-- ==== Sys2Proof/Tests/Slice0.lean ====
section
/-! SUPPORT. Tests, each from a vector of 95_test_vectors.md named in its comment, and a witness for every statement with hypotheses. -/

namespace Sys2Proof.Tests

open Sys2Proof Sys2Proof.Machine

/-- A state with these segmenter registers and this window. -/
def stateOf (prev : InWord) (count : RunLength) (w : Window) : State :=
  { State.reset with seg := ⟨prev, count⟩, win := w }

/-- What an outcome's next state shows: segmenter, window, bus, `out_q`. -/
def view : Host.Outcome State Fault Refusal → Option (Segmenter × Window × Option BusWord × List Byte)
  | .next t => some (t.seg, t.win, t.bus, t.outQ)
  | .fault _ => none
  | .refused _ => none

/-- `E`, an empty slot. -/
abbrev E : Range := ⟨0, 0⟩

/-! ### Well-formedness and decoding -/

theorem test_cmpRange_run0_illFormed : (Instr.cmpRange 0 3).wellFormed = false := by decide

-- R60: 0b0101 is PIX 5; R61: 0b1011 is FLUSH; R68: rst = 1.
theorem test_decode_pix : decode .inPort [0b00000101] = .ok (.pix 5, []) := by decide
theorem test_decode_flush_any_low_bits : decode .inPort [0b00001011] = .ok (.flush, []) := by decide
theorem test_decode_reset : decode .rstPin [0b00000001] = .ok (.reset, []) := by decide
theorem test_decode_rst_low : decode .rstPin [0b00000000] = .error .rstLow := by decide
-- R68: the segmenter's words; R62: run 5 = 0101, colour 3 = 011 (T-E11); R63: T-E8.
theorem test_decode_segPix : decode .segmenter [0b00000110] = .ok (.segPix 6, []) := by decide
theorem test_decode_segFlush : decode .segmenter [0b00001000] = .ok (.segFlush, []) := by decide
theorem test_decode_cmpRange : decode .compactor [0b00101011] = .ok (.cmpRange 5 3, []) := by decide
theorem test_decode_cmpPh : decode .compactor [0b00000110] = .ok (.cmpPh 6, []) := by decide
theorem test_decode_too_wide : decode .inPort [0b00010000] = .error .tooWide := by decide
theorem test_decode_no_byte : decode .inPort [] = .error .noByte := by decide
theorem test_table_words : decodeTableWord 8 0 = some (.pix 0) ∧ decodeTableWord 8 8 = some .flush ∧
    decodeTableWord 1 1 = some .reset ∧ decodeTableWord 8 127 = some (.cmpRange 15 7) ∧ decodeTableWord 8 128 = none := by
  decide

/-! ### Output bytes: T-E12 to T-E18, T-D4 -/

theorem test_byte_layouts : rangeByte 15 6 = 0xFE ∧ colourByte 1 true 2 = 0x1A ∧ colourByte 3 false 1 = 0x31 := by decide
theorem test_byte_readings : readByte 0x8D = .range 1 5 ∧ readByte 0x1A = .pattern 1 2 ∧ readByte 0x07 = .pair 0 7 := by
  decide
theorem test_expand : expand 0x1A = [1, 2, 1, 2] ∧ expand 0x31 = [3, 1] ∧ expand 0x80 = [] := by decide
theorem test_checker_stops : checkBytes [0x8D, 0x87] = .error (.runZero 0x87) ∧ checkBytes [0x12, 0x8A] = .ok [1, 2, 2] := by
  decide
-- R72: IMAGE 4 after RUN 4, 2.
theorem test_assemble : assemble [.run 4 2, .comment "again", .image [4]] = [.pix 4, .pix 4, .pix 4, .flush] := by decide
theorem test_wordsBehindReset : wordsBehindReset [.pix 1, .reset, .pix 4, .flush] = [0x4, 0x8] := by decide
theorem test_reading_text : (readByte 0x31).text = "C(3,1)" := by decide

/-- Every pin and draw at 1, but for `rst`. -/
def eagerEdge (w : InWord) : Edge :=
  { rst := false, inValid := true, inData := w, outReady := true, readyDraw := true, validDraw := true, dataDraw := 0,
    doneDraw := true, idleDraw := true, powerDraw := .reset }

/-! ### One operation each -/

-- T-S5: the cap; T-S3: a colour change.
theorem test_segPix_cap : view (exec (.segPix 3) (stateOf 3 15 .empty)) = some (⟨3, 1⟩, .empty, some 0b1111011, []) := by decide
theorem test_segPix_change : view (exec (.segPix 5) (stateOf 3 7 .empty)) = some (⟨5, 1⟩, .empty, some 0b0111011, []) := by decide
-- T-S8; T-S10.
theorem test_segFlush_pending : view (exec .segFlush (stateOf 6 4 .empty)) = some (⟨8, 1⟩, .empty, some 0b0100110, []) := by decide
theorem test_segFlush_twice : view (exec .segFlush (stateOf 8 2 .empty)) = some (⟨8, 3⟩, .empty, none, []) := by decide
-- T-C1: case 1; T-C2: case 2.
theorem test_cmpRange_alternating : view (exec (.cmpRange 1 2) (stateOf 8 1 ⟨E, ⟨1, 1⟩, ⟨1, 2⟩, ⟨1, 1⟩⟩)) =
    some (⟨8, 1⟩, ⟨E, E, E, E⟩, none, [0x1A]) := by decide
theorem test_cmpRange_absorbs : view (exec (.cmpRange 2 2) (stateOf 8 1 ⟨E, ⟨1, 1⟩, ⟨1, 2⟩, ⟨1, 1⟩⟩)) =
    some (⟨8, 1⟩, ⟨E, ⟨0, 2⟩, ⟨1, 1⟩, ⟨2, 2⟩⟩, none, [0x12]) := by decide
-- T-C7: case 3; T-C12: case 4 keeps the empty slot's colour.
theorem test_cmpPh_plain : view (exec (.cmpPh 0) (stateOf 8 1 ⟨E, ⟨15, 7⟩, E, E⟩)) =
    some (⟨8, 1⟩, ⟨E, E, E, E⟩, none, [0xFF]) := by decide
theorem test_cmpPh_empty : view (exec (.cmpPh 0) (stateOf 8 1 ⟨E, E, ⟨0, 6⟩, ⟨1, 1⟩⟩)) =
    some (⟨8, 1⟩, ⟨E, ⟨0, 6⟩, ⟨1, 1⟩, E⟩, none, []) := by decide
-- P3 step 6; P12 step 16.
theorem test_pix_absorbs : view (exec (.pix 2) (stateOf 1 1 ⟨E, ⟨1, 3⟩, ⟨2, 1⟩, ⟨1, 2⟩⟩)) =
    some (⟨2, 1⟩, ⟨E, ⟨1, 1⟩, ⟨1, 2⟩, ⟨1, 1⟩⟩, none, [0x31]) := by decide
theorem test_pix_cap : view (exec (.pix 2) (stateOf 2 15 .empty)) = some (⟨2, 1⟩, ⟨E, E, E, ⟨15, 2⟩⟩, none, []) := by decide
-- P13 step 21; P7.
theorem test_flush_four_bytes : view (exec .flush (stateOf 3 5 ⟨E, ⟨5, 0⟩, ⟨5, 1⟩, ⟨5, 2⟩⟩)) =
    some (⟨8, 1⟩, .empty, none, [0xA8, 0xA9, 0xAA, 0xAB]) := by decide
theorem test_flush_empty_image : view (exec .flush State.reset) = some (⟨8, 2⟩, .empty, none, []) := by decide
-- P16 step 3 (T-R2), with bytes still queued (T-R3).
theorem test_reset_mid_image : view (exec .reset { stateOf 1 2 ⟨E, E, E, ⟨1, 3⟩⟩ with outQ := [0x31] }) =
    some (⟨8, 1⟩, .empty, none, []) := by decide

/-! ### Steps -/

/-- The block at power-on with some values in its registers, none of them a reset value. -/
def atPowerOn (drives : List Drive) : State :=
  State.powerOn { seg := ⟨9, 0⟩, win := ⟨⟨3, 1⟩, E, ⟨7, 7⟩, E⟩, outQ := [0x80, 0x00], bus := some 5, inProgress := some 12 } drives

-- The host's question: a table word presented to the reset state is run by the next step.
theorem test_step_runs_pix : view (step (State.reset.withFetchWord 8 5)) = some (⟨5, 1⟩, .empty, none, []) := by decide
theorem test_step_runs_flush : view (step (State.reset.withFetchWord 8 15)) = some (⟨8, 2⟩, .empty, none, []) := by decide
-- T-R7: reset beats both transfers.
theorem test_reset_beats_transfers : view (step { stateOf 1 2 .empty with outQ := [0x31], pending :=
    [.edge { eagerEdge 3 with rst := true }] }) = some (⟨8, 1⟩, .empty, none, []) := by decide
-- R182: before the first reset the outputs are the cycle's draws, whatever the registers hold; R183: one edge of `rst` ends that.
theorem test_outputs_before_reset : idleOut (eagerEdge 3) (atPowerOn []) = true ∧
    idleOut (eagerEdge 3) { atPowerOn [] with booted := true } = false := by decide
theorem test_reset_after_power_on : view (step (atPowerOn [.edge resetEdge])) = some (⟨8, 1⟩, .empty, none, []) := by decide
-- R190, P1: the image `[5]`, its byte 0x8D, and an empty image after it, each up to its first idle cycle.
theorem test_imageOutput : (imageOutput 0 [.idle, .word 5, .idle, .word 8, .byte 0x8D, .idle, .word 8, .idle] = some [0x8D]) ∧
    (imageOutput 1 [.idle, .word 5, .idle, .word 8, .byte 0x8D, .idle, .word 8, .idle] = some []) ∧
    imageOutput 0 [.word 5, .word 8, .byte 0x8D] = none ∧ imageOutput 0 [.word 5, .rst, .word 8, .idle] = none := by decide
-- T-R6: with OUT_DEPTH - 3 bytes queued, `in_ready` is 0.
theorem test_inReady_low_without_room (e : Edge) :
    inReady e { State.reset with outQ := List.replicate (Config.outSlack + 1) 0 } = false := by
  simp [inReady, State.hasRoom, Config.outDepth, List.replicate_succ, State.reset]

/-! ### Witnesses: states that meet the statements' hypotheses -/

/-- The block after the words 3, 5, 5, with a FLUSH offered at the next edge. -/
def midImage : State :=
  { State.reset with
    seg := ⟨5, 2⟩, win := ⟨E, E, E, ⟨1, 3⟩⟩, pending := [.edge (eagerEdge 8)],
    trace := [.word 5, .word 5, .word 3] }

/-- The block after the image `[3]`, its one byte taken. -/
def imageDone : State :=
  { State.reset with trace := [.byte 0x8B, .word 8, .word 3] }

theorem witness_ResetEdgeResetsTheBlock : ∃ (s : State) (e : Edge) (rest : List Drive), s.pending = Drive.edge e :: rest ∧ e.rst = true ∧ s.outQ ≠ [] :=
  ⟨{ midImage with outQ := [0x31], pending := [.edge resetEdge] }, resetEdge, [], by decide⟩

theorem witness_NothingIsSpecifiedBeforeReset : ∃ (s : State) (e : Edge) (rest : List Drive), s.booted = false ∧
    s.pending = Drive.edge e :: rest ∧ e.rst = false :=
  ⟨atPowerOn [.edge (eagerEdge 3)], eagerEdge 3, [], by decide⟩

theorem witness_ProgramsRunFromPowerOn : ∃ (p : List Line) (s : State) (rest : List Drive),
    (∀ i ∈ assemble p, i.level = .inPort ∨ i.level = .rstPin) ∧ s.pending = bootDrives p ++ rest ∧ s.booted = false ∧
    assemble p = [.pix 4, .pix 4, .flush, .reset, .pix 3, .flush] :=
  ⟨[.run 4 2, .op .flush, .op .reset, .image [3]],
    atPowerOn (bootDrives [.run 4 2, .op .flush, .op .reset, .image [3]] ++ []), [], by decide, rfl, rfl, by decide⟩

-- Two images, `[3]` and the empty one, from power-on: nine edges with every pin and draw at 1 are enough.
theorem witness_HostGetsItsImages :
    (hostRun (List.replicate 9 (eagerEdge 0)) (.atPowerOn 1 [[3], []]) (atPowerOn [])).1.phase = .done := by decide

theorem witness_DecodeUndoesEncode : (Instr.cmpRange 15 7).wellFormed = true ∧ (Instr.cmpRange 1 0).wellFormed = true := by decide

-- The last PIX word and the first FLUSH word; the last placeholder and the first range.
theorem witness_OpcodeMapSelects : (7 : InWord).getLsbD 3 = false ∧ (8 : InWord).getLsbD 3 = true ∧
    (7 : BusWord).extractLsb' 3 4 = 0 ∧ (8 : BusWord).extractLsb' 3 4 ≠ 0 := by decide

theorem witness_SegFlushWithNothingPending : (stateOf 8 14 .empty).seg.prev = 0b1000 ∧ (stateOf 8 14 .empty).seg.count ≠ 15 := by
  decide

theorem witness_SegCountStaysInRange : (∃ n, Instr.segPix 3 = .segPix n) ∧ (stateOf 3 15 .empty).seg.count ≠ 0 :=
  ⟨⟨3, rfl⟩, by decide⟩

theorem witness_SegNeighbours : (segRanges (List.replicate 16 2))[0]? = some ⟨15, 2⟩ ∧
    (segRanges (List.replicate 16 2))[0 + 1]? = some ⟨1, 2⟩ := by decide

-- T-C1.
theorem witness_CmpAlternatingPair : ∃ (s : State) (e : Range), pushedRange (.cmpRange 1 2) = some e ∧ s.win.w1.run = 1 ∧
    s.win.w2.run = 1 ∧ s.win.w3.run = 1 ∧ e.run = 1 ∧ s.win.w1.color = s.win.w3.color ∧ s.win.w2.color = e.color :=
  ⟨stateOf 8 1 ⟨E, ⟨1, 1⟩, ⟨1, 2⟩, ⟨1, 1⟩⟩, ⟨1, 2⟩, by decide⟩

-- T-C5, and a run of 15 behind the singleton.
theorem witness_CmpSingletonAbsorption : ∃ s : State, pushedRange (.cmpPh 0) = some E ∧
    ¬ (s.win.w1.run = 1 ∧ s.win.w2.run = 1 ∧ s.win.w3.run = 1 ∧ E.run = 1 ∧ s.win.w1.color = s.win.w3.color ∧
      s.win.w2.color = E.color) ∧ s.win.w1.run = 1 ∧ 1 ≤ s.win.w2.run ∧ s.win.w2.run = 15 :=
  ⟨stateOf 8 1 ⟨E, ⟨1, 5⟩, ⟨15, 2⟩, E⟩, by decide⟩

-- T-C6 (a lone singleton), and T-C13.
theorem witness_CmpPlainRange : ∃ s s' : State, pushedRange (.cmpPh 0) = some E ∧
    (s.win.w1.run ≠ 0 ∧ ¬ (s.win.w1.run = 1 ∧ 1 ≤ s.win.w2.run) ∧ s.win.w1.run = 1) ∧
    (s'.win.w1.run ≠ 0 ∧ ¬ (s'.win.w1.run = 1 ∧ 1 ≤ s'.win.w2.run) ∧ s'.win.w1.run = 2) :=
  ⟨stateOf 8 1 ⟨E, ⟨1, 5⟩, E, E⟩, stateOf 8 1 ⟨E, ⟨2, 4⟩, ⟨1, 4⟩, ⟨2, 4⟩⟩, by decide⟩

-- T-C10.
theorem witness_CmpEmptySlot : pushedRange (.cmpRange 1 2) = some ⟨1, 2⟩ ∧
    (stateOf 2 1 ⟨E, ⟨0, 4⟩, ⟨1, 2⟩, ⟨1, 3⟩⟩).win.w1.run = 0 := by decide

theorem witness_MicroStepCovers : pushedRange (.cmpPh 6) = some ⟨0, 6⟩ ∧ pushedRange (.cmpRange 1 2) = some ⟨1, 2⟩ := by decide

-- A run that goes on; the first pixel; the cap; a change of colour.
theorem witness_PixDoesBothStages : ((3 : Index).setWidth 4 = (stateOf 3 14 .empty).seg.prev ∧ (stateOf 3 14 .empty).seg.count ≠ 15) ∧
    State.reset.seg.prev = 0b1000 ∧
    ((stateOf 3 15 .empty).seg.prev ≠ 0b1000 ∧ (stateOf 3 15 .empty).seg.count = 15) ∧
    ((stateOf 3 1 .empty).seg.prev ≠ 0b1000 ∧ (4 : Index).setWidth 4 ≠ (stateOf 3 1 .empty).seg.prev) := by decide
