-- ==== Sys2Proof/Machine/Control.lean ====
section
/-! DEFINITION. Control transfer (40_control_flow.md R101 to R104). In every meaning of this and the other files `pc`
already holds `a + 2` (R100). -/

namespace Sys2Proof.Machine

/-- `return` (R101). -/
def execReturn (s : State) : Result :=
  match popAddr s with
  | none => raiseIn .returnSub .stackUnderflow s.sp.val s
  | some (target, s') => .next (s'.setPc target)

/-- `jump` (R102). -/
def execJump (nnn : Addr) (s : State) : Result := .next (s.setPc (extAddr nnn))

/-- `call` (R103). -/
def execCall (nnn : Addr) (s : State) : Result :=
  match pushAddr s.pc s with
  | none => raiseIn (.call nnn) .stackOverflow s.sp.val s
  | some s' => .next (s'.setPc (extAddr nnn))

/-- `jump-offset` (R104). -/
def execJumpOffset (nnn : Addr) (s : State) : Result :=
  .next (s.setPc (extByte (s.reg 0) + extAddr nnn))

end Sys2Proof.Machine
end

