/-! ### Index and memory (T6) -/

theorem test_loadIndex : see State.reset 0xAFFF (·.index) = some 0x0FFF := by decide
theorem test_addIndex_wraps : see { regs [(1, 2)] with index := 0xFFFF } 0xF11E (·.index) = some 1 := by decide
theorem test_addIndex_no_flag :
    see { regs [(1, 1)] with index := 0x0FFF } 0xF11E (fun t => (t.index, t.reg 15)) = some (0x1000, 0) := by decide
theorem test_fontAddress : see (regs [(1, 0x0A)]) 0xF129 (·.index) = some 50 := by decide
theorem test_fontAddress_whole_byte : see (regs [(1, 0xFF)]) 0xF129 (·.index) = some 1275 := by decide
theorem test_storeBcd :
    see { regs [(1, 254)] with index := 0x300 } 0xF133 (fun t => (peek t 0x300 3, t.index)) =
      some ([2, 5, 4], 0x300) := by decide
theorem test_storeBcd_fault :
    see { regs [(1, 123)] with index := 0xFFE } 0xF133 (fun t => (t.fault, t.pc, peek t 0xFFE 2)) =
      some (some ⟨.memOutOfRange, 0x200, some 0xF133, 0x1000⟩, 0x202, [0, 0]) := by decide
theorem test_storeRegs :
    see { regs [(0, 0x11), (1, 0x22), (2, 0x33), (3, 0x44)] with index := 0x300 } 0xF255
      (fun t => (peek t 0x300 4, t.index)) = some ([0x11, 0x22, 0x33, 0], 0x300) := by decide
theorem test_storeRegs_fault :
    see { State.reset with index := 0xFF1 } 0xFF55 (fun t => (t.fault.map (·.info), t.pc)) = some (some 0x1000, 0x202) := by
  decide
theorem test_loadRegs :
    see { poke (regs [(3, 0x99)]) 0x300 [2, 5, 4] with index := 0x300 } 0xF265
      (fun t => (t.reg 0, t.reg 1, t.reg 2, t.reg 3, t.index)) = some (2, 5, 4, 0x99, 0x300) := by decide
theorem test_loadRegs_glyph : see State.reset 0xF265 (fun t => (t.reg 0, t.reg 1, t.reg 2)) = some (0xF0, 0x90, 0x90) := by
  decide

/-! ### Display (T7) -/

theorem test_clearScreen :
    see (light (regs [(15, 1)]) [(0, 0), (63, 31)]) 0x00E0 (fun t => (litIn t [0, 31], t.reg 15)) = some ([], 1) := by
  decide
theorem test_drawSprite_wraps :
    see { poke (regs [(0, 62), (1, 31)]) 0x300 [0xC0, 0x81] with index := 0x300 } 0xD012
      (fun t => (litIn t [31, 0], t.reg 15)) = some ([2046, 2047, 5, 62], 0) := by decide
theorem test_drawSprite_collision :
    see { light (poke (regs [(0, 3), (1, 2)]) 0x300 [0xC0]) [(3, 2)] with index := 0x300 } 0xD011
      (fun t => (litIn t [2], t.reg 15)) = some ([132], 1) := by decide

/-! ### Timers and keys (T8) -/

theorem test_getDelay : see { State.reset with delay := 0x2A } 0xF107 (fun t => (t.reg 1, t.delay)) = some (0x2A, 0x2A) := by
  decide
theorem test_waitKey_none : see (regs [(1, 9)]) 0xF10A (fun t => (t.pc, t.reg 1)) = some (0x200, 9) := by decide
theorem test_waitKey_least : see (press State.reset [12, 4, 9]) 0xF10A (fun t => (t.pc, t.reg 1)) = some (0x202, 4) := by
  decide
theorem test_setDelay : see (regs [(1, 0x3C)]) 0xF115 (fun t => (t.delay, t.sound)) = some (0x3C, 0) := by decide
theorem test_setSound : see (regs [(1, 5)]) 0xF118 (fun t => (t.sound, t.soundActive)) = some (5, true) := by decide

Task to carry out => Output should match, line for line, the stretch of the material above from the line holding "theorem test_imageOutput : (imageOutput" through the line holding "theorem witness_ResetEdgeResetsTheBlock : ∃".

Solved problem =>
theorem test_imageOutput : (imageOutput 0 [.idle, .word 5, .idle, .word 8, .byte 0x8D, .idle, .word 8, .idle] = some [0x8D]) ∧
    (imageOutput 1 [.idle, .word 5, .idle, .word 8, .byte 0x8D, .idle, .word 8, .idle] = some []) ∧
    imageOutput 0 [.word 5, .word 8, .byte 0x8D] = none ∧ imageOutput 0 [.word 5, .rst, .word 8, .idle] = none := by decide
-- T-R6: with OUT_DEPTH - 3 bytes queued, `in_ready` is 0.
theorem test_inReady_low_without_room (e : Edge) :
    inReady e { State.reset with outQ := List.replicate (Config.outSlack + 1) 0 } = false := by
  simp [inReady, State.hasRoom, Config.outDepth, List.replicate_succ, State.reset]

/-! ### Witnesses: states that meet the statements' hypotheses -/

/-- The block after the words 3, 5, 5, with a FLUSH offered at the next edge. -/
def midImage : State :=
  { State.reset with
    seg := ⟨5, 2⟩, win := ⟨E, E, E, ⟨1, 3⟩⟩, pending := [.edge (eagerEdge 8)],
    trace := [.word 5, .word 5, .word 3] }

/-- The block after the image `[3]`, its one byte taken. -/
def imageDone : State :=
  { State.reset with trace := [.byte 0x8B, .word 8, .word 3] }

theorem witness_ResetEdgeResetsTheBlock : ∃ (s : State) (e : Edge) (rest : List Drive), s.pending = Drive.edge e :: rest ∧ e.rst = true ∧ s.outQ ≠ [] :=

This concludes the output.